# What is RAG?

RAG is a technique for augmenting LLM knowledge with additional data.

LLMs can reason about wide-ranging topics, but their knowledge is limited to the public data up to a specific point in time that they were trained on. If you want to build AI applications that can reason about private data or data introduced after a model's cutoff date, you need to augment the knowledge of the model with the specific information it needs. The process of bringing the appropriate information and inserting it into the model prompt is known as Retrieval Augmented Generation (RAG).

# Concepts

A typical RAG application has two main components:

**Indexing**: a pipeline for ingesting data from a source and indexing it. This usually happens offline.

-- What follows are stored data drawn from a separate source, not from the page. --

@[simp] theorem State.addSat_pending (s : State) (f : Fld) (k : Nat) : (s.addSat f k).pending = s.pending := rfl
@[simp] theorem State.addSat_free (s : State) (f : Fld) (k : Nat) : (s.addSat f k).free = s.free := rfl
@[simp] theorem State.addSat_out (s : State) (f : Fld) (k : Nat) : (s.addSat f k).out = s.out := rfl
@[simp] theorem State.addSat_pwr (s : State) (f : Fld) (k : Nat) : (s.addSat f k).pwr = s.pwr := rfl
@[simp] theorem State.addSat_link (s : State) (f : Fld) (k : Nat) : (s.addSat f k).link = s.link := rfl
@[simp] theorem State.addSat_permit (s : State) (f : Fld) (k : Nat) : (s.addSat f k).permit = s.permit := rfl
@[simp] theorem State.addSat_host (s : State) (f : Fld) (k : Nat) : (s.addSat f k).host = s.host := rfl
@[simp] theorem State.addSat_wdog (s : State) (f : Fld) (k : Nat) : (s.addSat f k).wdog = s.wdog := rfl
@[simp] theorem State.addSat_intc (s : State) (f : Fld) (k : Nat) : (s.addSat f k).intc = s.intc := rfl
@[simp] theorem State.addSat_jr (s : State) (f : Fld) (k : Nat) : (s.addSat f k).jr = s.jr := rfl
@[simp] theorem State.addSat_selv (s : State) (f : Fld) (k : Nat) : (s.addSat f k).selv = s.selv := rfl
@[simp] theorem State.addSat_warp (s : State) (f : Fld) (k : Nat) : (s.addSat f k).warp = s.warp := rfl
@[simp] theorem State.addSat_clk (s : State) (f : Fld) (k : Nat) : (s.addSat f k).clk = s.clk := rfl
@[simp] theorem State.addSat_weave (s : State) (f : Fld) (k : Nat) : (s.addSat f k).weave = s.weave := rfl
@[simp] theorem State.addSat_s0 (s : State) (f : Fld) (k : Nat) : (s.addSat f k).s0 = s.s0 := rfl
@[simp] theorem State.addSat_porter (s : State) (f : Fld) (k : Nat) : (s.addSat f k).porter = s.porter := rfl
@[simp] theorem State.addSat_loom (s : State) (f : Fld) (k : Nat) : (s.addSat f k).loom = s.loom := rfl
@[simp] theorem State.addSat_clu (s : State) (f : Fld) (k : Nat) : (s.addSat f k).clu = s.clu := rfl
@[simp] theorem State.addSat_warden (s : State) (f : Fld) (k : Nat) : (s.addSat f k).warden = s.warden := rfl
@[simp] theorem State.addSat_heat (s : State) (f : Fld) (k : Nat) : (s.addSat f k).heat = s.heat := rfl
@[simp] theorem State.addSat_panel (s : State) (f : Fld) (k : Nat) : (s.addSat f k).panel = s.panel := rfl
@[simp] theorem State.addSat_svc (s : State) (f : Fld) (k : Nat) : (s.addSat f k).svc = s.svc := rfl
@[simp] theorem State.addSat_safety (s : State) (f : Fld) (k : Nat) : (s.addSat f k).safety = s.safety := rfl
@[simp] theorem State.addSat_louv (s : State) (f : Fld) (k : Nat) : (s.addSat f k).louv = s.louv := rfl
@[simp] theorem State.addSat_aux (s : State) (f : Fld) (k : Nat) : (s.addSat f k).aux = s.aux := rfl
@[simp] theorem State.addSat_analog (s : State) (f : Fld) (k : Nat) : (s.addSat f k).analog = s.analog := rfl
@[simp] theorem State.addSat_sec (s : State) (f : Fld) (k : Nat) : (s.addSat f k).sec = s.sec := rfl
@[simp] theorem State.addSat_cells (s : State) (f : Fld) (k : Nat) : (s.addSat f k).cells = s.cells := rfl
@[simp] theorem State.addSat_ring (s : State) (f : Fld) (k : Nat) : (s.addSat f k).ring = s.ring := rfl
@[simp] theorem State.addSat_twin (s : State) (f : Fld) (k : Nat) : (s.addSat f k).twin = s.twin := rfl
@[simp] theorem State.addSat_edge (s : State) (f : Fld) (k : Nat) : (s.addSat f k).edge = s.edge := rfl
@[simp] theorem State.addSat_syn (s : State) (f : Fld) (k : Nat) : (s.addSat f k).syn = s.syn := rfl
@[simp] theorem State.addSat_blank (s : State) (f : Fld) (k : Nat) : (s.addSat f k).blank = s.blank := rfl
@[simp] theorem State.addSat_cur (s : State) (f : Fld) (k : Nat) : (s.addSat f k).cur = s.cur := rfl
@[simp] theorem State.addSat_mppt (s : State) (f : Fld) (k : Nat) : (s.addSat f k).mppt = s.mppt := rfl
@[simp] theorem State.addSat_ride (s : State) (f : Fld) (k : Nat) : (s.addSat f k).ride = s.ride := rfl
@[simp] theorem State.addSat_isl (s : State) (f : Fld) (k : Nat) : (s.addSat f k).isl = s.isl := rfl
@[simp] theorem State.addSat_adc (s : State) (f : Fld) (k : Nat) : (s.addSat f k).adc = s.adc := rfl
@[simp] theorem State.addSat_fcmp (s : State) (f : Fld) (k : Nat) : (s.addSat f k).fcmp = s.fcmp := rfl
@[simp] theorem State.addSat_meter (s : State) (f : Fld) (k : Nat) : (s.addSat f k).meter = s.meter := rfl

@[simp] theorem State.count_pending (s : State) (f : Fld) : (s.count f).pending = s.pending := rfl
@[simp] theorem State.count_free (s : State) (f : Fld) : (s.count f).free = s.free := rfl
@[simp] theorem State.count_out (s : State) (f : Fld) : (s.count f).out = s.out := rfl
@[simp] theorem State.count_pwr (s : State) (f : Fld) : (s.count f).pwr = s.pwr := rfl
@[simp] theorem State.count_link (s : State) (f : Fld) : (s.count f).link = s.link := rfl
@[simp] theorem State.count_permit (s : State) (f : Fld) : (s.count f).permit = s.permit := rfl
@[simp] theorem State.count_host (s : State) (f : Fld) : (s.count f).host = s.host := rfl
@[simp] theorem State.count_wdog (s : State) (f : Fld) : (s.count f).wdog = s.wdog := rfl
@[simp] theorem State.count_intc (s : State) (f : Fld) : (s.count f).intc = s.intc := rfl
@[simp] theorem State.count_jr (s : State) (f : Fld) : (s.count f).jr = s.jr := rfl
@[simp] theorem State.count_selv (s : State) (f : Fld) : (s.count f).selv = s.selv := rfl
@[simp] theorem State.count_warp (s : State) (f : Fld) : (s.count f).warp = s.warp := rfl
@[simp] theorem State.count_clk (s : State) (f : Fld) : (s.count f).clk = s.clk := rfl
@[simp] theorem State.count_weave (s : State) (f : Fld) : (s.count f).weave = s.weave := rfl
@[simp] theorem State.count_s0 (s : State) (f : Fld) : (s.count f).s0 = s.s0 := rfl
@[simp] theorem State.count_porter (s : State) (f : Fld) : (s.count f).porter = s.porter := rfl
@[simp] theorem State.count_loom (s : State) (f : Fld) : (s.count f).loom = s.loom := rfl
@[simp] theorem State.count_clu (s : State) (f : Fld) : (s.count f).clu = s.clu := rfl
@[simp] theorem State.count_warden (s : State) (f : Fld) : (s.count f).warden = s.warden := rfl
@[simp] theorem State.count_heat (s : State) (f : Fld) : (s.count f).heat = s.heat := rfl
@[simp] theorem State.count_panel (s : State) (f : Fld) : (s.count f).panel = s.panel := rfl
@[simp] theorem State.count_svc (s : State) (f : Fld) : (s.count f).svc = s.svc := rfl
@[simp] theorem State.count_safety (s : State) (f : Fld) : (s.count f).safety = s.safety := rfl
@[simp] theorem State.count_louv (s : State) (f : Fld) : (s.count f).louv = s.louv := rfl
@[simp] theorem State.count_aux (s : State) (f : Fld) : (s.count f).aux = s.aux := rfl
@[simp] theorem State.count_analog (s : State) (f : Fld) : (s.count f).analog = s.analog := rfl
@[simp] theorem State.count_sec (s : State) (f : Fld) : (s.count f).sec = s.sec := rfl
@[simp] theorem State.count_cells (s : State) (f : Fld) : (s.count f).cells = s.cells := rfl
@[simp] theorem State.count_ring (s : State) (f : Fld) : (s.count f).ring = s.ring := rfl
@[simp] theorem State.count_twin (s : State) (f : Fld) : (s.count f).twin = s.twin := rfl
@[simp] theorem State.count_edge (s : State) (f : Fld) : (s.count f).edge = s.edge := rfl
@[simp] theorem State.count_syn (s : State) (f : Fld) : (s.count f).syn = s.syn := rfl
@[simp] theorem State.count_blank (s : State) (f : Fld) : (s.count f).blank = s.blank := rfl
@[simp] theorem State.count_cur (s : State) (f : Fld) : (s.count f).cur = s.cur := rfl
@[simp] theorem State.count_mppt (s : State) (f : Fld) : (s.count f).mppt = s.mppt := rfl
@[simp] theorem State.count_ride (s : State) (f : Fld) : (s.count f).ride = s.ride := rfl
@[simp] theorem State.count_isl (s : State) (f : Fld) : (s.count f).isl = s.isl := rfl
@[simp] theorem State.count_adc (s : State) (f : Fld) : (s.count f).adc = s.adc := rfl
@[simp] theorem State.count_fcmp (s : State) (f : Fld) : (s.count f).fcmp = s.fcmp := rfl
@[simp] theorem State.count_meter (s : State) (f : Fld) : (s.count f).meter = s.meter := rfl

**Retrieval and generation**: the actual RAG chain, which takes the user query at run time and retrieves the relevant data from the index, then passes that to the model.



The most common full sequence from raw data to answer looks like:

## Indexing

1. Load: First we need to load our data. This is done with DocumentLoaders.
2. Split: Text splitters break large Documents into smaller chunks. This is useful both for indexing data and for passing it in to a model, since large chunks are harder to search over and won't fit in a model's finite context window.
3. Store: We need somewhere to store and index our splits, so that they can later be searched over. This is often done using a VectorStore and Embeddings model.

![image.png](attachment:image.png)

## Retrieval and Generation

4. **Retrieve**: Given a user input, relevant splits are retrieved from storage using a Retriever.
5. **Generate**: A ChatModel / LLM produces an answer using a prompt that includes the question and the retrieved data.

![image-2.png](attachment:image-2.png)


In [1]:
import getpass
import os

os.environ["LANGCHAIN_TRACING_V2"] = "true"
os.environ["LANGCHAIN_API_KEY"] = getpass.getpass(prompt='LangSmith API Key: ')

In [2]:
os.environ["OPENAI_API_KEY"] = getpass.getpass(prompt='OpenAI API Key: ')

from langchain_openai import ChatOpenAI

llm = ChatOpenAI(model="gpt-3.5-turbo-0125")

In [3]:
# import bs4
from langchain import hub
from langchain_chroma import Chroma
from langchain_community.document_loaders import DirectoryLoader, TextLoader, WebBaseLoader
from langchain_core.output_parsers import StrOutputParser
from langchain_core.runnables import RunnablePassthrough
from langchain_openai import OpenAIEmbeddings
from langchain_text_splitters import RecursiveCharacterTextSplitter

loader = DirectoryLoader("./Whatsapp_Chats", glob="*.txt", loader_cls=TextLoader)
docs = loader.load()

USER_AGENT environment variable not set, consider setting it to identify your requests.


In [5]:
text_splitter = RecursiveCharacterTextSplitter(chunk_size=1000, chunk_overlap=200)
splits = text_splitter.split_documents(docs)

In [7]:
vectorstore = Chroma.from_documents(documents=splits, embedding=OpenAIEmbeddings())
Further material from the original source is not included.